Perhaps the next most confusing thing about The Independent Group – the 
new group’s name – is why it isn’t simply a new political party. Those who remember when the Gang of Four left Labour in 1981 might note that a similar approach was taken then: the group (which only included two sitting MPs) quit without immediately forming a new party, and took a little time to gauge support, and how many others might follow. Quitting in this way, with only a vague set of ideas to create a largely informal group, might initially seem odd – but might best be seen as a bid to flip the table, to at least shake things up and see where the dust settles.

Depending on how Labour reacts, or how May reacts – or even how the Liberal Democrats react – there could be cascade effects which start to see a collective mass of MPs begin to move.

As some lobby journalists have noted, if the grouping could start to approach a few dozen MPs it would begin to have a chance of overtaking the SNP in parliament (the threshold of 36 here is still some way off, though) and thus pick up its weekly two questions at PMQs.

At that stage, such a movement may start to seem viable as a full political party, perhaps in alliance with – or even supplanting entirely – the Liberal Democrats. Similarly, the move could fizzle entirely: Labour’s right-flank, and also the sizeable body of MPs demoralised by the leadership’s apparent lack of resolve in tackling anti-Semites, racists, and cranks, have proven 
woefully ineffective at curbing such excesses, and shamefully tolerant of many of them.

After years of being ground down, it’s not clear why they would move now – and Labour tribal loyalty is a powerful force for its many MPs, staffers and activists who have grown up with the movement since childhood.

One possibility is a slightly counter-intuitive one: Labour’s Twitter army of abusive and sneering trolls – most of whom hide behind anonymous accounts and a few of whom get numerous television appearances thanks to their barely-watched YouTube channels – are narrowly correct when they note few of the initial eight Labour quitters would be likely to win their seats against Labour as independents.

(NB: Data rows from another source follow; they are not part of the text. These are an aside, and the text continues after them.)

-- ==== Sys2Proof/Machine/State.lean ====
section
/-! DEFINITION. The state of the core as plain data (spec/10_state.md R35, with the step's parameters and the host's
pending events beside it), the state after reset, and the ways a step can stop. -/

namespace Sys2Proof.Machine

/-- The register file: four 8-bit registers (10_state.md R20). -/
structure Regs where
  a : Byte
  b : Byte
  c : Byte
  d : Byte
deriving DecidableEq, Repr

/-- One event the host delivers to IN (42_io.md R140). -/
inductive InEvent where
  /-- One line of text. -/
  | line (t : Text)
  /-- The source "cannot obtain a line". -/
  | endOfStream
deriving DecidableEq, Repr

/-- One entry of the I/O history (10_state.md R34). -/
inductive IoEvent where
  | inp (e : InEvent)
  | out (v : Byte)
deriving DecidableEq, Repr

/-- The architectural faults (60_exceptions.md R160), a closed set (R161, C4, U6). They are STATES of the machine
(R162), not stops of the model. -/
inductive FaultReason where
  | divisionByZero
  | unknownOpcode
  | inputStream
deriving DecidableEq, Repr

/-- The fault record (10_state.md R32, D7; log 10): the reason, the index of the faulting instruction, and for
`unknownOpcode` the 3-bit opcode. -/
structure FaultRecord where
  reason : FaultReason
  pc : Nat
  opc : Option (BitVec 3)
deriving DecidableEq, Repr

/-- The run status (10_state.md R28), a function of the state (`State.status`). -/
inductive Status where
  | running
  | halted
  | faulted (reason : FaultReason)
deriving DecidableEq, Repr

/-- The program space (20_memory.md R40) as index and byte pairs. An index that is not listed does not exist: the space
has no value there (log 21). -/
abbrev Memory := List Host.Cell

/-- The state. `regs`, `pc`, `fault` and `io` are R35's; `prog` and `policy` are parameters of the step that R35 keeps
outside the state and that no step writes (log 1, log 2); `input` holds the events the host has delivered and no IN has
consumed yet (log 4). -/
structure State where
  /-- a, b, c, d (R20). -/
  regs : Regs
  /-- The program counter, a natural number (R25, R26, D2). -/
  pc : Nat
  /-- The fault record, absent until a fault (R32). -/
  fault : Option FaultRecord
  /-- The I/O history, oldest first (R34). -/
  io : List IoEvent
  /-- PROG, read-only (20_memory.md R42). -/
  prog : Memory
  /-- IO_BIT3_POLICY (30_encoding.md R69). -/
  policy : IoBit3Policy
  /-- Delivered and not consumed events, oldest first (42_io.md R140). -/
  input : List InEvent
deriving DecidableEq, Repr

/-- The register file after reset (R24, R190). -/
def Regs.reset : Regs := { a := 0#8, b := 0#8, c := 0#8, d := 0#8 }

/-- The machine after reset, with no program placed yet (70_reset_and_hazards.md R190): registers 0, pc 0, no fault
record, empty history. DESIGN CHOICE: nothing loaded and nothing delivered (log 1, log 4); the policy is the spec's
default (R69, log 2). -/
def State.reset : State :=
  { regs := Regs.reset, pc := 0, fault := none, io := [], prog := [], policy := IoBit3Policy.default, input := [] }

/-- The stops of a step. None of them is an architectural fault: those are next states (R162; log 5). -/
inductive Fault where
  /-- Raised by `step` when the status is Halted: "no step is enabled" (R166). Safe: the model stops where the machine has stopped. -/
  | noStepHalted
  /-- Raised by `step` when the status is Faulted: "no step is enabled" (R166). Safe: the model stops where the machine has stopped. -/
  | noStepFaulted (reason : FaultReason)
  /-- Raised by `step` when the status is Running and PROG has no byte at the pc, an index that does not exist (R40). R41 says
  no fetch is outside the program; only a state that no run reaches (pc past L) comes here. Safe (log 6). -/
  | fetchOutsideProgram (index : Nat)
deriving DecidableEq, Repr

/-- The refusals. No instruction of this model is refused: decoding is total and every instruction has its meaning (R36, R70). -/
inductive Refusal where
  /-- Raised by an arm of `exec` for an instruction without a meaning; no arm is left that does. Safe. -/
  | notModelled (mnemonic : String)
deriving DecidableEq, Repr

end Sys2Proof.Machine
end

This charge, they should note, makes their other accusation of “careerism” total nonsense – but basic logical consistency rarely troubles this crowd.

What a new movement could do, however, is challenge Labour hard in other seats – pro-EU Labour marginals, urban centres, and more, and could spell the difference between victory and defeat in plenty of them.

Labour has found it very easy to be complacent about pro-EU votes, knowing that for many the Liberal Democrats are a busted flush and Conservatives are not an option. The result has been a leadership willing to ignore the will of its MPs, the will of its members, and the will of its voters, and push for Brexit.

Perhaps perversely, the defection of eight of its most pro-EU MPs makes that harder: if they can get even a small amount of momentum behind them, Labour might be forced to take the threat seriously and finally listen to what its voters want. That – more than victory at the ballot box – might be the most seismic thing the new movement could do.